Una questione questa che, assieme ad un possibile voto di fiducia mercoledì a Draghi, quando il premier tornerà alle Camere per ‘parlamentarizzare’ la crisi, divide i gruppi pentastellati. La maggioranza, secondo calcoli interni del 70%, è a favore di una linea dura: un gruppo rappresentato in particolare dai vicepresidenti Riccardo Ricciardi, Michele Gubitosa, Mario Turco e Paola Taverna.

Dall’altro lato chi chiede invece ulteriori valutazioni, l’ala più ‘governista’ tra coloro che non hanno seguito gli scissionisti passati in ‘Insieme per il futuro’ del ministro degli Esteri: tra questi vi sono in particolare i ministri Patuanelli e D’Incà, oltre alla sottosegretaria Todde, l’ex ministro della Giustizia Bonafede e l’ex sindaca di Torino Appendino.

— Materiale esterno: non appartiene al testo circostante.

-- ==== Sys2Proof/Machine/Landing.lean ====
section
/-! DEFINITION. Landings (R18, R98-R100, R316, R348): engine acknowledgements, the drains and sorted applications, page
moves, drain rows, saves and restores (R350, R352), residency, call handlers (R312) and resumption. -/

namespace Sys2Proof.Machine

open Sys2Proof

/-! ## A grid leaves a core (R349) -/

/-- A grid's groups, commands, walks and contexts leave a core; its matrix unit is cleared. -/
def Core.purge (k : Core) (id : Nat) : Core :=
  let mine := fun (j : Nat) => (k.team j).any (fun t => t.grid == id)
  let gone := (k.groupList.filter (fun x => x.2.grid == id)).map (fun x => x.1)
  let head := fun (e : Engine) (j : Option Nat) (k : Core) => if j.any mine then k.endHead e else k
  let k1 : Core := { k with
    copies := k.copies.filter (fun x => !mine x.team)
    decq := k.decq.filter (fun x => !mine x.team)
    mq := k.mq.filter (fun x => !mine x.team)
    cq := k.cq.filter (fun x => !mine x.team)
    xfers := k.xfers.filter (fun x => !mine x.team)
    run := k.run.filter (fun r => !mine r.team)
    xpipe := k.xpipe.map (fun q => q.filter (fun w => !gone.contains w.slot))
    xptaken := k.xptaken.filter (fun w => !gone.contains w.slot)
    walks := k.walks.filter (fun w => w.grid != id)
    moves := k.moves.filter (fun m => m.grid != id)
    atoms := k.atoms.filter (fun a => a.grid != id)
    ctxs := k.ctxs.map (fun o => o.filter (fun t => !mine t.team)) }
  let k2 := head .decode (k.decq.head?.map (fun x => x.team)) (head .matrix (k.mq.head?.map (fun x => x.team))
    (head .coverage (k.cq.head?.map (fun x => x.team)) k1))
  if k2.mowner.any mine then k2.clearUnit else k2

/-- The staging rows that the drains of a grid on a core had reserved are free again. -/
def State.unreserve (s : State) (c id : Nat) : State :=
  (s.core c).xfers.foldl (fun s x =>
    match x.op with
    | .drain _ rows _ dcore _ _ =>
      if ((s.core c).team x.team).any (fun t => t.grid == id) then
        s.modCluster (dcore / 8) (fun k => { k with reserved := k.reserved - rows }) else s
    | _ => s) s

/-- The groups and teams of a grid end on a core. -/
def State.purgeCore (s : State) (id c : Nat) : State :=
  let slots := ((s.core c).groupList.filter (fun x => x.2.grid == id)).map (fun x => x.1)
  let teams := ((s.core c).teamList.filter (fun x => x.2.grid == id)).map (fun x => x.1)
  let s1 := (s.unreserve c id).modCore c (fun k => k.purge id)
  let s2 := slots.foldl (fun s i => s.freeGroup c i) s1
  teams.foldl (fun s j => s.endTeam c j) s2

/-- A core with a grid's groups and teams taken away. -/
def Core.forget (k : Core) (id : Nat) : Core :=
  let k1 := k.purge id
  { k1 with groups := k1.groups.map (fun o => o.filter (fun g => g.grid != id)),
            teams := k1.teams.map (fun o => o.filter (fun t => t.grid != id)) }

/-- A grid is being removed: what it has buffered or staged is discarded (R349 step 5). -/
def State.removed (s : State) (id : Nat) : Bool := (s.grid? id).any (fun g => g.phase == .removing)

/-- The grids of a partition that are being removed. -/
def State.removing (s : State) (part : Nat) : List Nat :=
  (s.grids.filter (fun g => g.part == part && g.phase == .removing)).map (fun g => g.id)

/-- A core as a landing sees it: without the grids that are being removed, for which no landing waits (R349). -/
def State.present (s : State) (c : Nat) : Core := (s.removing (s.partOf c)).foldl Core.forget (s.core c)

/-! ## Acknowledgements (R348) -/

/-- Every engine that acknowledges. -/
def allEngines : List Engine :=
  [.copy, .decode, .transform, .matrix, .cruiser, .coverage, .exchange, .writeQueues, .walker]

/-- An engine has nothing outstanding. -/
def Core.idle (k : Core) (e : Engine) : Bool :=
  match e with
  | .copy => k.copies.isEmpty
  | .decode => k.decq.isEmpty
  | .transform => k.xpipe.all (fun q => q.isEmpty) && k.xptaken.isEmpty
  | .matrix => k.mq.isEmpty
  | .cruiser => k.run.isNone
  | .coverage => k.cq.isEmpty
  | .exchange => k.xfers.isEmpty
  | .writeQueues => k.groupList.all (fun x => x.2.wq.isEmpty)
  | .walker => k.walks.isEmpty

/-- Whether every engine of a core has acknowledged; those of a core with no resident group acknowledge by being
idle. -/
def Core.acked (k : Core) : Bool :=
  if k.groupList.isEmpty then allEngines.all k.idle else allEngines.all (fun e => k.acks.contains e && k.idle e)

/-- Step 1 of R100: some group of a grid that is not being removed is resident, and every eligible one has arrived or
exited (R349). -/
def State.allArrived (s : State) (p : Partition) : Bool :=
  let gs := s.partGroups p
  gs.any (fun x => (s.grid x.2.2.grid).phase != .removing) && gs.all (fun x => s.arrivedAt p x.2.2)

/-- Some cluster of the partition is frozen (R334). -/
def State.anyFrozen (s : State) (p : Partition) : Bool := p.clusterList.any (fun i => (s.cluster i).frozen)

/-- An engine returns its acknowledgement once every group has arrived and it is idle. -/
def execEngineLandingAck (core : Fin 256) (engine : Engine) (s : State) : Host.Outcome State Fault Refusal :=
  let c := core.val
  let p := s.part (s.partOf c)
  let k := s.present c
  .next (if s.allArrived p && k.idle engine && !k.acks.contains engine then
    s.modCore c (fun k => { k with acks := k.acks ++ [engine] }) else s)

/-! ## Steps 3 and 4: drains and atomics (R230, R310, R316) -/

/-- Every write queue of a core drains. -/
def State.drainCore (s : State) (c : Nat) : State :=
  (List.range 16).foldl (fun s i => s.drainQueue c i (fun _ => true)) s

/-- The order of buffered and remote atomics. -/
def AtomEntry.le (a b : AtomEntry) : Bool :=
  lexLe [a.key.order, a.key.team, a.key.group, a.key.lane, a.key.seq] [b.key.order, b.key.team, b.key.group, b.key.lane, b.key.seq]

/-- Applying atomics in their order. -/
def State.applyAtoms (s : State) (l : List AtomEntry) : State := (sortBy AtomEntry.le l).foldl State.applyAtom s

/-- Every buffered and remote atomic of a partition is applied, and the buffers empty. -/
def State.applyBuffers (s : State) (p : Partition) : State :=
  let l := p.coreList.flatMap (fun c => (s.core c).atoms) ++ p.clusterList.flatMap (fun i => (s.cluster i).ratoms)
  let s1 := p.coreList.foldl (fun s c => s.modCore c (fun k => { k with atoms := [] })) s
  let s2 := p.clusterList.foldl (fun s i => s.modCluster i (fun k => { k with ratoms := [] })) s1
  s2.applyAtoms (l.filter (fun a => !s.removed a.grid))

/-- The bytes of a range of one memory, moved to another place. -/
def Memory.carry (m : Memory) (a n : Nat) (dst : Memory) (b : Nat) : Memory :=
  Store.writeAll (Store.clear dst (fun x => decide (b ≤ x) && decide (x < b + n)))
    ((m.filter (fun e => decide (a ≤ e.1) && decide (e.1 < a + n))).map (fun e => (e.1 - a + b, e.2)))

/-- Where a page's bytes lie, as a memory and an address in it: the vault that holds it, or its backing by TIER. -/
def State.pageBytes (s : State) (l : Leaf) : Memory × Nat :=
  if Pte.res l.pte then ((s.core (Pte.core l.pte)).vault, Pte.frame l.big l.pte)
  else match Pte.tier l.pte with
    | 1 => (s.tier, Pte.addr l.pte)
    | 2 => (s.host, Pte.addr l.pte)
    | _ => ([], 0)

/-- The bounce lines of a page merge into its frame, slice by slice, and are freed (R219). -/
def State.mergeLines (s : State) (p : Partition) (part core va size frame : Nat) : State :=
  p.clusterList.foldl (fun s i =>
    let mine := fun (b : BounceLine) => b.part == part && decide (va ≤ 128 * b.line) && decide (128 * b.line < va + size)
    let writes := ((s.cluster i).bounce.filter mine).flatMap (fun b =>
      (b.bytes.filter (fun e => e.2.getLsbD 8)).map (fun e => (frame + (e.1 - va), e.2.setWidth 8)))
    (s.modCore core (fun k => { k with vault := Store.writeAll k.vault writes })).modCluster i (fun k =>
      { k with bounce := k.bounce.filter (fun b => !mine b) })) s

/-- The atomics that the pool holds for a page are applied and leave it (R230), those of several phases by the sequence of each one's
own, and ties by arrival: the model's choice (log 70). -/
def State.releaseHeld (s : State) (p : Partition) (va size : Nat) : State :=
  let mine := fun (a : AtomEntry) => match a.place with
    | .vault _ x => decide (va ≤ x) && decide (x < va + size)
    | _ => false
  let l := p.clusterList.flatMap (fun i => (s.cluster i).held.filter mine)
  (p.clusterList.foldl (fun s i => s.modCluster i (fun k => { k with held := k.held.filter (fun a => !mine a) })) s).applyAtoms
    (l.filter (fun a => !s.removed a.grid))

/-- One accepted page move (R313, R316 step 2). A leaf that is no longer the one read at issue drops the move. -/
def State.movePage (s : State) (part : Nat) (m : PageMove) : State :=
  let p := s.part part
  let size := pageSize m.big
  let s0 := if m.evict then s else
    p.clusterList.foldl (fun s i => s.modCluster i (fun k =>
      { k with pageReq := k.pageReq.map (fun l => l.filter (fun g => !(decide (m.va ≤ g) && decide (g < m.va + size)))) })) s
  match walk s.host p m.va with
  | none => s0
  | some l =>
    if l.pte != m.leaf || l.big != m.big then s0
    else
      let src := s0.pageBytes l
      let s1 := if Pte.res l.pte then
          s0.modCore (Pte.core l.pte) (fun k => k.zeroVault (Pte.frame l.big l.pte) size) else s0
      if m.evict then
        let s2 : State := if m.tier = 2 then { s1 with host := Memory.carry src.1 src.2 size s1.host m.backing }
          else { s1 with tier := Memory.carry src.1 src.2 size s1.tier m.backing }
        s2.putLeaf part l.ref m.newLeaf
      else
        let s2 := s1.modCore m.core (fun k => { k with vault := Memory.carry src.1 src.2 size k.vault m.frame })
        ((s2.mergeLines p part m.core m.va size m.frame).putLeaf part l.ref m.newLeaf).releaseHeld p m.va size

/-- Every accepted move, core by core (log 13); afterwards the cores are swept if there was any. -/
def State.movePages (s : State) (part : Nat) : State :=
  let p := s.part part
  let ms := (p.coreList.flatMap (fun c => (s.core c).moves)).filter (fun m => !s.removed m.grid)
  let s1 := p.coreList.foldl (fun s c => s.modCore c (fun k => { k with moves := [] })) s
  let s2 := ms.foldl (fun s m => s.movePage part m) s1
  if ms.isEmpty then s2 else p.coreList.foldl (fun s c => s.modCore c Core.sweep) s2

/-- One addition of a drained entry (R309). -/
def drainAdd (acc src : Word) : Word :=
  let r := (fp32.addV FpMode.plain (fp32.value false acc.toNat) (fp32.value false src.toNat)).1
  if (fp32.value false r).isNan then 0x7FC00000 else BitVec.ofNat 32 r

Ma nel dibattito interno ai 5 Stelle a far clamore sono le nuove dichiarazioni di Domenico De Masi, professore di sociologia della Sapienza di Roma e coordinatore scientifico della scuola di formazione grillina.

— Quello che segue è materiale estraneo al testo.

-- ==== Sys2Proof/Machine/Command.lean ====
section
/-! DEFINITION. The command processor: rings and nodes (R92-R94), the launch hash (R156), retirement, removal (R349) and
the partition's reset (R353, R379, R380). -/

namespace Sys2Proof.Machine

open Sys2Proof

/-! ## Nodes (R93) -/

/-- Writing STATE and FCODE of a node. -/
def State.nodeState (s : State) (node : Dword) (st : Nat) (code : Cause) : State :=
  { s with host := Memory.store s.host (node.toNat + 0x34) (leBytes 4 (st + code.toNat * 256)) }

/-- DEPCNT of a node. -/
def depcnt (host : Memory) (node : Nat) : Nat := Memory.nat host (node + 0x0A) 2
/-- Writing DEPCNT. -/
def State.setDepcnt (s : State) (node n : Nat) : State := { s with host := Memory.store s.host (node + 0x0A) (leBytes 2 n) }

/-- A queue stops until the host restarts it (R94). -/
def State.stopQueue (s : State) (q : Nat) : State := s.modQueue q (fun x => { x with stop := true })

/-- The open partition that a queue belongs to. -/
def State.queuePart (s : State) (q : Nat) : Option Nat :=
  (List.range 16).find? (fun p => (s.part p).opened && (s.part p).qmask.getLsbD q)

/-- A queue may run: its partition is open and not stopped by a save (R348), and it is enabled and not stopped. -/
def State.queueRuns (s : State) (q : Nat) : Bool :=
  (s.queuePart q).any (fun p => !(s.part p).held) && (s.queue q).en && !(s.queue q).stop

/-- A node launched from a queue has not ended. -/
def State.queueBusy (s : State) (q : Nat) : Bool := s.grids.any (fun g => g.queue == q && g.parent.isNone)

/-- The next entry of a queue is taken once nothing reached from the one before is resident or ready (R92). A node's address that is
not a multiple of 64 is used as it stands, here and in a release: the model's choice (log 63). -/
def execNodeTake (queue : Fin 64) (s : State) : Host.Outcome State Fault Refusal :=
  let q := queue.val
  let x := s.queue q
  .next (if s.queueRuns q && x.ready.isEmpty && !s.queueBusy q && x.head != x.tail then
    let node := Memory.dword s.host (x.base.toNat + 8 * (x.head.toNat % 2 ^ x.size.toNat))
    s.modQueue q (fun x => { x with head := x.head + 1, ready := [node] })
  else s)

/-- A ready node launches: its record is checked, STATE is written and DEPCNT is reloaded (R94, R96). An address of a record or a
result word that is not aligned as R94 and R95 say is used as it stands, a case for which they name no fault: the model's choice
(log 63). -/
def execNodeLaunch (queue : Fin 64) (idx : Nat) (s : State) : Host.Outcome State Fault Refusal :=
  let q := queue.val
  match if s.queueRuns q then (s.queue q).ready[idx]? else none with
  | none => .next s
  | some node =>
    let n := node.toNat
    let s1 := s.modQueue q (fun x => { x with ready := x.ready.eraseIdx idx })
    let lrec := Memory.dword s.host n
    let bytes := Memory.bytes s.host lrec.toNat 256
    match s1.submit ((s.queuePart q).getD 0) (some bytes) lrec (depcnt s.host n != 0) node q none 1 10 with
    | .error c => .next ((s1.nodeState node 3 c).stopQueue q)
    | .ok s2 => .next ((s2.nodeState node 1 0).setDepcnt n (Memory.nat s.host (n + 8) 2))

/-- The launch hash completes: the grid waits for residency, which an empty partition gives at once (R98, R156). -/
def execRepsigHashComplete (grid : Nat) (s : State) : Host.Outcome State Fault Refusal :=
  match s.grid? grid with
  | some g =>
    .next (if g.phase == .hashing then (s.modGrid grid (fun g => { g with phase := .waiting })).admitWaiting g.part else s)
  | none => .next s

/-! ## Retirement (R94, R113) -/

/-- A child that is the grid `id` is finished. -/
def Child.finish (c : Child) (id : Nat) (result : Word) (ok : Bool) : Child :=
  if c.grid = id then { c with done := true, result := result, ok := ok } else c

/-- The handles of a child grid, in its parent's team and in every `chwait` that awaits it, say that it has finished. -/
def Core.endChild (k : Core) (id : Nat) (result : Word) (ok : Bool) : Core :=
  { k with
    teams := k.teams.map (fun o => o.map (fun t =>
      { t with children := t.children.map (fun x => x.map (fun c => c.finish id result ok)) }))
    groups := k.groups.map (fun o => o.map (fun g =>
      match g.wait with
      | .chwait l d st => { g with wait := .chwait (l.map (fun x => (x.1, x.2.finish id result ok))) d st }
      | _ => g)) }

/-- The parent of a child grid learns that it has ended, in its cores or in a saved image. -/
def State.endChild (s : State) (g : Grid) (result : Word) (ok : Bool) : State :=
  match g.parent with
  | none => s
  | some _ =>
    let f := fun (k : Core) => k.endChild g.id result ok
    ((s.part g.part).coreList.foldl (fun s c => s.modCore c f) s).modPart g.part (fun p =>
      { p with image := p.image.map (fun i => { i with cores := i.cores.map (fun x => (x.1, f x.2)) }) })

/-- A node becomes ready in a queue, unless it is ready already, in whichever queue. -/
def State.makeReady (s : State) (q : Nat) (node : Dword) : State :=
  if s.queues.any (fun x => x.ready.contains node) then s else s.modQueue q (fun x => { x with ready := x.ready ++ [node] })

/-- Releasing one successor. -/
def State.release (s : State) (q : Nat) (node : Dword) : State :=
  let n := node.toNat
  let d := depcnt s.host n
  if d = 0 then s.makeReady q node
  else
    let s1 := s.setDepcnt n (d - 1)
    if d = 1 then s1.makeReady q node else s1

/-- Releasing the successors that the result word names. -/
def State.releaseAll (s : State) (q : Nat) (node : Dword) (result : Word) : State :=
  (List.range 4).foldl (fun s i =>
    let succ := Memory.dword s.host (node.toNat + 0x10 + 8 * i)
    if result.getLsbD i && succ != 0 then s.release q succ else s) s

/-- Every effect of a grid that has finished becomes visible (R331). -/
def State.flush (s : State) (g : Grid) : State :=
  let s1 := s.landWords (fun w => w.grid == g.id)
  if s1.staging g then s1.settle g.part else s1

/-- A grid leaves the device. -/
def State.dropGrid (s : State) (id : Nat) : State := { s with grids := s.grids.filter (fun g => g.id != id) }

/-- A grid retires (R94), once every effect of it is visible (R331). A last team that is over ends with it (log 24). -/
def execGridRetire (grid : Nat) (s : State) : Host.Outcome State Fault Refusal :=
  match s.grid? grid with
  | none => .next s
  | some g =>
    if !s.finished g then .next s
    else
      let result : Word := if g.posted then g.result else 0xF
      let put := fun (a : Nat) (s : State) => { s with host := Memory.store s.host a (leBytes 4 result.toNat) }
      let s1 := ((s.overTeams g).foldl (fun s x => s.endTeam x.1 x.2) (s.flush g)).dropGrid grid
      let s2 := if g.lrec.resaddr = 0 then s1 else put g.lrec.resaddr.toNat s1
      match g.parent with
      | some _ => .next (s2.endChild g result true)
      | none => .next (((put (g.node.toNat + 0x30) s2).nodeState g.node 2 0).releaseAll g.queue g.node result)

/-! ## Removal (R349) -/

/-- A grid leaves a partition's saved image, with the apertures its teams kept. -/
def State.purgeImage (s : State) (part id : Nat) : State :=
  match (s.part part).image with
  | none => s
  | some img =>
    let s1 := img.cores.foldl (fun s x =>
      (x.2.teamList.filter (fun t => t.2.grid == id)).foldl (fun s t => s.removeAperture part x.1 t.1 t.2.vault) s) s
    s1.modPart part (fun p => { p with image := some { img with cores := img.cores.map (fun x => (x.1, x.2.forget id)) } })

/-- A grid's atomics, staged rows and call packets leave a slice. -/
def Cluster.purge (k : Cluster) (id : Nat) : Cluster :=
  { k with
    calls := k.calls.map (fun q => q.filter (fun x => x.grid != id))
    ratoms := k.ratoms.filter (fun a => a.grid != id)
    held := k.held.filter (fun a => a.grid != id)
    staged := k.staged.filter (fun r => r.grid != id) }

/-- A word of host memory. -/
def WordPlace.inHost : WordPlace → Bool
  | .host _ => true
  | _ => false

/-- Everything of a grid is gone, and its node or its parent is told (R94, R349). What its engines have written stands; bytes
already on a host link still arrive (R330). -/
def State.finishRemoval (s : State) (g : Grid) : State :=
  let p := s.part g.part
  let s := s.landWords (fun w => w.grid == g.id && !w.place.inHost)
  let s0 := if g.remSaved then s.purgeImage g.part g.id else s
  let s1 := p.coreList.foldl (fun s c => s.purgeCore g.id c) s0
  let s2 := (p.clusterList.foldl (fun s i => s.modCluster i (fun k => k.purge g.id)) s1).dropGrid g.id
  match g.parent with
  | some _ =>
    let r := s2.fresh
    r.2.endChild g (Config.freeResult r.1) false
  | none => (s2.nodeState g.node g.remState.toNat g.remCode).stopQueue g.queue

/-- REMOVE reads 0 once no grid is being removed; a held pre-emption of an empty partition is over (R348). -/
def State.settlePart (s : State) (part : Nat) : State :=
  let busy := s.grids.any (fun g => g.part == part && g.phase == .removing)
  let empty := s.noGroups (s.part part)
  s.modPart part (fun p => { p with removeReq := p.removeReq && busy, preemptReq := p.preemptReq && !empty })

/-- A removal completes. -/
def execContextRemovalComplete (grid : Nat) (s : State) : Host.Outcome State Fault Refusal :=
  match s.grid? grid with
  | some g => .next (if g.phase == .removing then (s.finishRemoval g).settlePart g.part else s)
  | none => .next s

/-- Every cluster of a partition thaws (R356). -/
def State.thawPart (s : State) (p : Partition) : State := p.clusterList.foldl State.thaw s

/-- The removal of the grids of a partition in the phases `ph` begins. -/
def State.removeAll (s : State) (part : Nat) (ph : List GridPhase) : State :=
  ((s.grids.filter (fun g => g.part == part && ph.contains g.phase)).map (fun g => g.id)).foldl
    (fun s id => s.removeGrid id 5 Causes.contextRemoved) s

/-- A host write removes every grid of the partition, resident or waiting, and ends a freeze (R349, R356). -/
def execRemove (part : Fin 16) (s : State) : Host.Outcome State Fault Refusal :=
  let p := s.part part.val
  .next (if p.opened then
    (((s.thawPart p).removeAll part.val [.hashing, .waiting, .resident]).modPart part.val (fun p =>
      { p with removeReq := true })).settlePart part.val
  else s)

/-! ## Reset and repair (R353, R379, R380) -/

/-- Every grid of a partition is removed and its node told. -/
def State.removeNow (s : State) (part : Nat) : State :=
  let s1 := s.removeAll part [.hashing, .waiting, .resident, .saved]
  (s1.grids.filter (fun g => g.part == part)).foldl (fun s g => s.finishRemoval g) s1

/-- A partition's storage and registers become zero. -/
def State.zeroPart (s : State) (p : Partition) : State :=
  let s1 := p.coreList.foldl (fun s c => s.setCore c Core.reset) s
  p.clusterList.foldl (fun s i => s.modCluster i (fun _ => Cluster.reset)) s1

/-- The cores of a cluster marked failed. -/
def State.failedIn (s : State) (i : Nat) : List Nat := s.failed.filter (fun c => c / 8 == i)

/-- A cluster's repair: its spare takes the number of its one failed core, or the cluster is fenced; the flag says so. -/
def State.repair (s : State) (i : Nat) : State × Bool :=
  match (s.failedIn i).length with
  | 0 => (s, false)
  | 1 =>
    if s.spares.contains i then
      ({ s with failed := s.failed.filter (fun c => c / 8 != i), spares := s.spares.filter (fun k => k != i) }, false)
    else ({ s with fenced := s.fenced ||| (1#32 <<< i) }, true)
  | _ => ({ s with fenced := s.fenced ||| (1#32 <<< i) }, true)

/-- The repair of each cluster; the flag says that one was fenced. -/
def State.repairAll (s : State) (p : Partition) : State × Bool :=
  p.clusterList.foldl (fun (a : State × Bool) i =>
    let r := a.1.repair i
    (r.1, a.2 || r.2)) (s, false)

/-- A partition that is closed: its key is discarded, and its clusters are out of service (R353, R380). -/
def Partition.close (p : Partition) : Partition := { p with opened := false, key := none, first := 0, ncl := 0 }

/-- A host write resets the partition; one that a cluster fenced is then closed. -/
def execReset (part : Fin 16) (s : State) : Host.Outcome State Fault Refusal :=
  let i := part.val
  let p := s.part i
  if !p.opened then .next s
  else
    let s1 := (s.removeNow i).zeroPart p
    let s2 : State := { s1 with coreErrs := Store.clear s1.coreErrs (fun c => p.hasCore c) }
    let r := s2.repairAll p
    .next (r.1.modPart i (fun p =>
      let q := { p with
        phcnt := 0, hasImage := false, image := none, preemptReq := false, removeReq := false, restoreReq := false, held := false,
        apLeaves := [], stragOn := false, strag := 0, stragFired := false, closed := r.2 }
      if r.2 then q.close else q))

end Sys2Proof.Machine
end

In una intervista a Repubblica De Mais, che nelle scorse settimane aveva innescato la prima crisi tra Conte e Draghi parlando di presunte pressioni del premier su Draghi per cacciare Conte dal Movimento, sostiene che la rottura ormai sia definitiva o quasi.

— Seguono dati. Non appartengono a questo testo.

/-! ## Scan, refinement, clipping (R281-R283, R291) -/

/-- `round_rne` of a non-negative fraction of naturals. -/
def rneDiv (n d : Nat) : Nat := rneInt { num := n, den := d }

/-- The coverage fraction of a winding integral: a numerator over `f`. -/
def coverNum (eo : Bool) (f : Nat) (p : Word) : Nat :=
  let g := p.toInt.natAbs
  if eo then (let r := g % (2 * f); if r ≤ f then r else 2 * f - r) else min f g

/-- The scan of every pixel. -/
def scanTile (m : Memory) (b : Nat) (eo : Bool) : Memory :=
  (List.range 16).foldl (fun m y =>
    ((List.range 16).foldl (fun (a : Memory × Word) x =>
      let p := 16 * y + x
      let v := Memory.word m (b + bAw + 4 * p) + a.2
      (put 2 a.1 (b + bCov + 2 * p) (rneDiv (65535 * coverNum eo 3932160 v) 3932160),
        a.2 + Memory.word m (b + bCw + 4 * p))) (m, 0)).1) m

/-- The scan of the selected pixels. TANG less NSEL stops at 0, to which R282 gives no value where an exchange write (R274) has left TANG
below NSEL: the model's choice (log 74). -/
def scanRefined (m : Memory) (b : Nat) (eo : Bool) : Memory :=
  let h := tileHdr m b
  let sel := selected m b
  let m1 := (List.range sel.length).foldl (fun m' i =>
    let p := sel.getD i 0
    let sum := (List.range 16).foldl (fun n s => n + coverNum eo 245760 (Memory.word m (b + bAw + 4 * (16 * i + s)))) 0
    let m2 := put 2 m' (b + bCov + 2 * p) (rneDiv (65535 * sum) (16 * 245760))
    let a := b + bTmask + p / 8
    Store.write m2 a (Store.read m2 a &&& ~~~(1#8 <<< (p % 8)))) m
  putHdr m1 b (hdrOf (hdrPath h) false 0 (hdrCdep h) (hdrTang h - sel.length))

/-- `cvscan` (R290). -/
def scan (m : Memory) (b : Nat) (eo : Bool) : Memory :=
  if hdrRef (tileHdr m b) then scanRefined m b eo else scanTile m b eo

/-- `cvrefine`: the block and NSEL (R291). REF is set where a pixel was selected, and is never cleared here. -/
def refine (m : Memory) (b : Nat) : Memory × Nat :=
  let h := tileHdr m b
  let sel := ((List.range 256).filter (fun p => (Store.read m (b + bTmask + p / 8)).getLsbD (p % 8))).take 16
  let m1 := Memory.store (wipe m (b + bAw) (b + bTag)) (b + 0x10) (sel.map (fun p => BitVec.ofNat 8 p))
  (putHdr m1 b (hdrOf (hdrPath h) (hdrRef h || decide (0 < sel.length)) sel.length (hdrCdep h) (hdrTang h)), sel.length)

/-- COV of a pixel. -/
def covOf (m : Memory) (b p : Nat) : Nat := Memory.nat m (b + bCov + 2 * p) 2
/-- The top of the clip stack at a pixel (R283). -/
def clipTop (m : Memory) (b p : Nat) : Nat :=
  let d := hdrCdep (tileHdr m b)
  if d = 0 then 65535 else Memory.nat m (b + bClip + 0x200 * (d - 1) + 2 * p) 2
/-- The span value of a pixel. -/
def spanVal (m : Memory) (b p : Nat) : Nat := rneDiv (covOf m b p * clipTop m b p) 65535

/-- A push of the current coverage. -/
def clipPush (m : Memory) (b : Nat) : Memory :=
  let h := tileHdr m b
  let d := hdrCdep h
  let m1 := (List.range 256).foldl (fun m' p => put 2 m' (b + bClip + 0x200 * d + 2 * p) (spanVal m b p)) m
  putHdr m1 b (hdrOf (hdrPath h) (hdrRef h) (hdrNsel h) (d + 1) (hdrTang h))
/-- A pop. -/
def clipPop (m : Memory) (b : Nat) : Memory :=
  let h := tileHdr m b
  putHdr m b (hdrOf (hdrPath h) (hdrRef h) (hdrNsel h) (hdrCdep h - 1) (hdrTang h))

Draghi che Conte vorrebbe far cadere per recuperare consenso, spiega De Masi, che cita l’ex pasdaran Di Battista e i sondaggi. “Se ora esce dal governo e fa rientrare Di Battista, Conte recupera anche 2-3 punti. Non sarebbe un’operazione stupida. Vale anche per la Raggi. Ha bisogno di un’anima movimentista, come c’era nel Pci”.

Conte insomma dovrebbe fare “quello che fece Berlinguer, con l’appoggio esterno. All’inizio di questo governo avevano ancora un bel gruzzolo di deputati e senatori su cui contare”.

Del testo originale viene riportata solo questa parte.